> Exercise directions
From the records below, copy each line in which the string "activationAsked" occurs.

Saved entries:
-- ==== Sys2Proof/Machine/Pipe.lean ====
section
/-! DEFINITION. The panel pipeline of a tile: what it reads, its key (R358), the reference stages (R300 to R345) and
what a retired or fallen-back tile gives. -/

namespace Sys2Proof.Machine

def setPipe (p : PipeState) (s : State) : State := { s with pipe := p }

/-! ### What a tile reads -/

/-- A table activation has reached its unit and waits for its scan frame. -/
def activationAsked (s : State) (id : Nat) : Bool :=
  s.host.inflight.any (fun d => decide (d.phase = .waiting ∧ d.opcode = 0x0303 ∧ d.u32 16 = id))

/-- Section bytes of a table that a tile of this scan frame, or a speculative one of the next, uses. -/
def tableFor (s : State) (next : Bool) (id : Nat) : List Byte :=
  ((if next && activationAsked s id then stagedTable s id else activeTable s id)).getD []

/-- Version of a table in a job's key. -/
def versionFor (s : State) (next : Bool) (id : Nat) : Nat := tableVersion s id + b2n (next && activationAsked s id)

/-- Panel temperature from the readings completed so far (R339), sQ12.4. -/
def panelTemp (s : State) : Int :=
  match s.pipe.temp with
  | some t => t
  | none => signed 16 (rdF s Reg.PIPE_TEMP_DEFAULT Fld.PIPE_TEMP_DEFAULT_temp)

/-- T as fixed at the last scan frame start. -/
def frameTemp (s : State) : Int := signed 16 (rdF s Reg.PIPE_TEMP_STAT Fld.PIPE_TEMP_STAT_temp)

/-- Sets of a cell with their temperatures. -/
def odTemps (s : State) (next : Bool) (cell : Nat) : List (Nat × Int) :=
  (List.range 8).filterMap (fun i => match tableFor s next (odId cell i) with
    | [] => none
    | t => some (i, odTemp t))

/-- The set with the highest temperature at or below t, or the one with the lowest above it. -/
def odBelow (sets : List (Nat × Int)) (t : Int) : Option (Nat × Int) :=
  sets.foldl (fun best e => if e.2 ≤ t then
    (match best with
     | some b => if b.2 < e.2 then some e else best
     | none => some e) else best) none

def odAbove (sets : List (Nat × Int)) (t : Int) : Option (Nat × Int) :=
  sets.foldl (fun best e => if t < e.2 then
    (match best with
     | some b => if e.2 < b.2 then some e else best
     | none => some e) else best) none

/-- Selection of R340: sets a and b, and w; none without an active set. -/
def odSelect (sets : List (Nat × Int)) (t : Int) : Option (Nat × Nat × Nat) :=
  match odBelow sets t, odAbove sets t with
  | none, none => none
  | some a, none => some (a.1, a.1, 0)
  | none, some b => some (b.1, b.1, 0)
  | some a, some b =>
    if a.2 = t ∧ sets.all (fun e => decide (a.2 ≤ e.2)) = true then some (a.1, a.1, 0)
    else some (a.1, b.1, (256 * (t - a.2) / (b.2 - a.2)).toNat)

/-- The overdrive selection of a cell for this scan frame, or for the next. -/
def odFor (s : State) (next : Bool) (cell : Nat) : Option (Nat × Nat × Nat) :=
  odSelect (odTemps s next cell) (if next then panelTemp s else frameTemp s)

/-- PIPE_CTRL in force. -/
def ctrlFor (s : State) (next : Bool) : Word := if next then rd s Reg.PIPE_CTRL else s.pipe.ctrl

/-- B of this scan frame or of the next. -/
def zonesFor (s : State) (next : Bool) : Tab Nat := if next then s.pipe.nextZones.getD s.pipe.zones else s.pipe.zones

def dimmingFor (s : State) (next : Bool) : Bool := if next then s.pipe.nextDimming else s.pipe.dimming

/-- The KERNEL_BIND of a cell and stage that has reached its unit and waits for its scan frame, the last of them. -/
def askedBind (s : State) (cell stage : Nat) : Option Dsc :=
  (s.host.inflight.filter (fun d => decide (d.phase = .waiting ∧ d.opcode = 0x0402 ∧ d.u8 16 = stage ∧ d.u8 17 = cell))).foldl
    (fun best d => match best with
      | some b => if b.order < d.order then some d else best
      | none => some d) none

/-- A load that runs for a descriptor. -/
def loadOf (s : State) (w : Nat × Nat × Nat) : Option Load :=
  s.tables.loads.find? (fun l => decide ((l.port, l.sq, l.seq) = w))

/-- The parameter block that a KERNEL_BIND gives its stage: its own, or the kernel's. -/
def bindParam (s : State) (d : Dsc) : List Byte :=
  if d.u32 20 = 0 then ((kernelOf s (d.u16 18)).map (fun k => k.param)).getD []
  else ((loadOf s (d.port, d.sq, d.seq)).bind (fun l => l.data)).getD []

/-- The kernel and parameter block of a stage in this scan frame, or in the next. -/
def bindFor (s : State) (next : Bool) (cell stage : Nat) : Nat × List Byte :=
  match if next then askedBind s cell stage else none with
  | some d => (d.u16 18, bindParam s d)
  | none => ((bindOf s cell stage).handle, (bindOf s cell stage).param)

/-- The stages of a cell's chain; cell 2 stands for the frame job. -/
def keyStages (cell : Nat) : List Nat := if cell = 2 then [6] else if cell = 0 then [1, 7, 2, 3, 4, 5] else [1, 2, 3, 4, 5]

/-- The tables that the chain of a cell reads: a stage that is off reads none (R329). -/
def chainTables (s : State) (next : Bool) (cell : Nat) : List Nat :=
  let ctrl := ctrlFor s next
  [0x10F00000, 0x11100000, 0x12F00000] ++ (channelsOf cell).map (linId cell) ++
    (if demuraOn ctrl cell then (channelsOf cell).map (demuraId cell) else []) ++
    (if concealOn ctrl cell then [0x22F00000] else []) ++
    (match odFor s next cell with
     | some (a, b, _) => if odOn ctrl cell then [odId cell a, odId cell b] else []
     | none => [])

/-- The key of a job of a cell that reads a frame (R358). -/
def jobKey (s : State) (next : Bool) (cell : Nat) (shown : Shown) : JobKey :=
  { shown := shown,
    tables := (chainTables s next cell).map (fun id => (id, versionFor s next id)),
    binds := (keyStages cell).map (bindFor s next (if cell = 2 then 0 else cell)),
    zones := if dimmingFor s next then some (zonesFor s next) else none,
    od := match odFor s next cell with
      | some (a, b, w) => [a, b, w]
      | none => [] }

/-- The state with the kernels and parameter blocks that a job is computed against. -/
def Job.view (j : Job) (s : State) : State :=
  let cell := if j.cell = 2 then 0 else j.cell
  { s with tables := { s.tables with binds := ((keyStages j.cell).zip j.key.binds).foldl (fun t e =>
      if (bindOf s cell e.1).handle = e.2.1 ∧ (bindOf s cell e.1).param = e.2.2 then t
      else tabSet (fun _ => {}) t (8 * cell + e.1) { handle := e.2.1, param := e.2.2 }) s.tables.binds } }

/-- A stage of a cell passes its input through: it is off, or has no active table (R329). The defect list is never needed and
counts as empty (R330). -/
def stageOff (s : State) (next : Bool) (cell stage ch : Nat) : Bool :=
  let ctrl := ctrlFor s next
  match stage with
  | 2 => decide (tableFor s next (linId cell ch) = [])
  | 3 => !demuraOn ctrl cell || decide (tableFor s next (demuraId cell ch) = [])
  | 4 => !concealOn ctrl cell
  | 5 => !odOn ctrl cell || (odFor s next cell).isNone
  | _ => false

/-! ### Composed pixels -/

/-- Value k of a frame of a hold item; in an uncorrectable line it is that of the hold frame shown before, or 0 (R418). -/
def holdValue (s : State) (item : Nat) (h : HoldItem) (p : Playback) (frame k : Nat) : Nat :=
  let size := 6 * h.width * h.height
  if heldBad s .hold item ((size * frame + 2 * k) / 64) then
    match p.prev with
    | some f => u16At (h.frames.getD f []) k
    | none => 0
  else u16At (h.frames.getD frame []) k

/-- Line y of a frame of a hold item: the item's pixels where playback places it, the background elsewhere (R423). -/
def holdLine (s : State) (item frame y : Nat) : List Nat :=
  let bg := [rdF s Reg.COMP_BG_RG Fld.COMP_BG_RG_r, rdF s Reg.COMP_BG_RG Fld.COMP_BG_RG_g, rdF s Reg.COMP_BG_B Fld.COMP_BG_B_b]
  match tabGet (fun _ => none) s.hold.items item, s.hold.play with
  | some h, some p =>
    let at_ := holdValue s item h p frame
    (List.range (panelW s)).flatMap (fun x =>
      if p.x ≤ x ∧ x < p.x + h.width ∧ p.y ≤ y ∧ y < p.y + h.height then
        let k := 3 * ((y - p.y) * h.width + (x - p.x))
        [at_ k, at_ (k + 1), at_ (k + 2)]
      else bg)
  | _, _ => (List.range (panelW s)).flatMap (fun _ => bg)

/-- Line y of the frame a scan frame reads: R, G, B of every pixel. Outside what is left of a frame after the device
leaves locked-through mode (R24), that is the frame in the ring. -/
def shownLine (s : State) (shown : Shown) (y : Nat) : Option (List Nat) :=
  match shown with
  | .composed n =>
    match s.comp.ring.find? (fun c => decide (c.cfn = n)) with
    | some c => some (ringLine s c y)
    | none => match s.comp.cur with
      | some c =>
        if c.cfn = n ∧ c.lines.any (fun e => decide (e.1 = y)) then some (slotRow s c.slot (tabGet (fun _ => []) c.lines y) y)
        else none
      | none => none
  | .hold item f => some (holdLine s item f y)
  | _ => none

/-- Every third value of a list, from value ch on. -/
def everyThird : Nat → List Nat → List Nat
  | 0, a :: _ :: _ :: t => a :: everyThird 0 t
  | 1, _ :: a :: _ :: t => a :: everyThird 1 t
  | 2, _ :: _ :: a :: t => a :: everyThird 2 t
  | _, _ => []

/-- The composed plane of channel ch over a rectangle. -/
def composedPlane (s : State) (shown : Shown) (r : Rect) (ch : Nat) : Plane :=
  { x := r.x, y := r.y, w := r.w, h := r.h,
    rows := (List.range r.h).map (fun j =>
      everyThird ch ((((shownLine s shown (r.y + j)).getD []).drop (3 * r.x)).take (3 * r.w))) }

> Exercise response
def activationAsked (s : State) (id : Nat) : Bool :=
  ((if next && activationAsked s id then stagedTable s id else activeTable s id)).getD []
def versionFor (s : State) (next : Bool) (id : Nat) : Nat := tableVersion s id + b2n (next && activationAsked s id)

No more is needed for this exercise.